0

I have a large dataset containing the peak velocities of different people. I have then split this dataset into two depending on an attribute (for example male vs. female). Each dataset now contains approximately 30000 values. From this I have then created plotted the probability distributions of the two groups to see how they compare. This looks like the following:

enter image description here

I am quite new to statistics so am unsure how I could go about testing how different these two datasets are. Just by looking I would say there is some difference near the peak of both distributions and in the range 100-150 peak velocity. I want to know some statsitical method to show these differences I see are significant or not.
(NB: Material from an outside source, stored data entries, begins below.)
/-- What decodes is well-formed and encodes back to the code it came from: every code has one meaning and no bit of it is
dropped. -/
def Obligations.EncodeOfDecodeIsTheCode : Prop :=
  ∀ (c : Code) (i : Instr), decode c = .ok i → wellFormed i = true ∧ encode i = c

/-- The map of R70: a frame of 4 bytes or more decodes, whatever its bytes, to the opcode its function byte selects, the
exception bit first, and inside a family to the form its payload selects (R62, R64); fewer than 4 bytes are no frame. -/
def Obligations.FrameOpcodeSelection : Prop :=
  (∀ (h : FrameHead) (fn : Byte) (p : List Byte),
    ∃ i, decode (.frame ⟨frameBytes h fn p, h.ts, h.inGrace⟩) = .ok i
      ∧ (fn.getLsbD 7 = true → i = .exc h (fn.setWidth 7) p)
      ∧ (fn = 0x01 → (ReadResponse p → i = .rd01Rsp h p) ∧ (¬ ReadResponse p → i = .rd01Req h p))
      ∧ (fn = 0x02 → (ReadResponse p → i = .rd02Rsp h p) ∧ (¬ ReadResponse p → i = .rd02Req h p))
      ∧ (fn = 0x03 → (ReadResponse p → i = .rd03Rsp h p) ∧ (¬ ReadResponse p → i = .rd03Req h p))
      ∧ (fn = 0x04 → (ReadResponse p → i = .rd04Rsp h p) ∧ (¬ ReadResponse p → i = .rd04Req h p))
      ∧ (fn = 0x05 → i = .ws05 h p)
      ∧ (fn = 0x06 → i = .ws06 h p)
      ∧ (fn = 0x0F → (p.length = 4 → i = .wm0fRsp h p) ∧ (5 ≤ p.length → i = .wm0fReq h p)
          ∧ (p.length ≤ 3 → i = .wm0fUnk h p))
      ∧ (fn = 0x10 → (p.length = 4 → i = .wm10Rsp h p) ∧ (5 ≤ p.length → i = .wm10Req h p)
          ∧ (p.length ≤ 3 → i = .wm10Unk h p))
      ∧ (fn.getLsbD 7 = false → fn.toNat ∉ [0x01, 0x02, 0x03, 0x04, 0x05, 0x06, 0x0F, 0x10] →
          i = .other h (fn.setWidth 7) p))
  ∧ (∀ cf : CandidateFrame, cf.bytes.length < 4 → decode (.frame cf) = .error (.shortFrame cf.bytes.length))

/-- When the input that arrives next is not before `TIME` and decodes to an operation, the step is that operation, in the
state without the input and with `TIME` at the input's timestamp. -/
def Obligations.StepRunsTheArrivedOperation : Prop :=
  ∀ (s : State) (x : Input) (rest : List Input) (i : Instr),
    s.inputs = x :: rest → decode (.input x) = .ok i →
    (∀ t, inputStamp x = some t → s.time.toNat ≤ t.toNat) →
    step s = exec i { s with inputs := rest, time := (inputStamp x).getD s.time }

/-- With no input to arrive the step is `DECODE_STEP` while CFQ is not empty, else one tick of `TIME` (the model's choice
of schedule: assumption 2). -/
def Obligations.StepWithoutInputsDecodesOrWaits : Prop :=
  ∀ s : State, s.inputs = [] →
    (s.cfq ≠ [] → step s = exec .decodeStep s)
    ∧ (s.cfq = [] → s.time.toNat + 1 < 2 ^ 64 → step s = .next { s with time := s.time + 1 })

/-- Timestamps do not decrease: an event before `TIME` has no step, one at or after `TIME` (the same timestamp
included) is not refused for its time and leaves `TIME` at its timestamp (R8). -/
def Obligations.TimestampsDoNotDecrease : Prop :=
  ∀ (s : State) (x : Input) (rest : List Input) (t : Stamp),
    s.inputs = x :: rest → inputStamp x = some t →
    (t.toNat < s.time.toNat → step s = .refused .clockRunsBack)
    ∧ (s.time.toNat ≤ t.toNat → step s ≠ .refused .clockRunsBack ∧ ∀ s', step s = .next s' → s'.time = t)

/-- Host accesses (R47): an access of another width or alignment, or at 0x6C or above, has no step; a read of a reserved
offset returns 0; a write to a reserved or read-only offset changes nothing. -/
def Obligations.RegisterAccessRules : Prop :=
  (∀ (s : State) (t : Stamp) (off bits : Nat) (v : Word) (rest : List Input),
    s.time.toNat ≤ t.toNat → (bits ≠ 32 ∨ off % 4 ≠ 0 ∨ 0x6C ≤ off) →
    (s.inputs = .write t off bits v :: rest → ∃ e, step s = .refused (.undefinedAccess e))
    ∧ (s.inputs = .read t off bits :: rest → ∃ e, step s = .refused (.undefinedAccess e)))
  ∧ (∀ (s : State) (t : Stamp) (off : Nat), off = 0x48 ∨ off = 0x4C →
    ∃ r, decode (.input (.read t off 32)) = .ok (.rd t r) ∧ exec (.rd t r) s = .next { s with rdata := 0 })
  ∧ (∀ (s : State) (t : Stamp) (v : Word), ∀ r ∈ readOnlyRegs, exec (.wr t r v) s = .next s)

/-! The Reassembler. -/

/-- A byte the Reassembler gets, with no boundary before it: it is appended and `T_PREV` is its timestamp, nothing else
changes. -/
def Obligations.ByteWithoutBoundaryIsAppended : Prop :=
  ∀ (s : State) (t : Stamp) (b : Byte),
    Reassembled s t → NoBoundary s t → Room s s.buf.length →
    exec (.rxbyte t b) s = .next { s with buf := s.buf ++ [b], tPrev := t }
I originally thought of a student t-test, but I believe that is only for gaussian distributed data. From reading online, a two-sample Kolmogorov-Smirnov seems suitable to use as it is used to test whether two underlying one-dimensional probability distributions differ. However when I apply this to the datasets, I get a p-value that is basically 0. This seems a bit unlikely as the two datasets look very similar.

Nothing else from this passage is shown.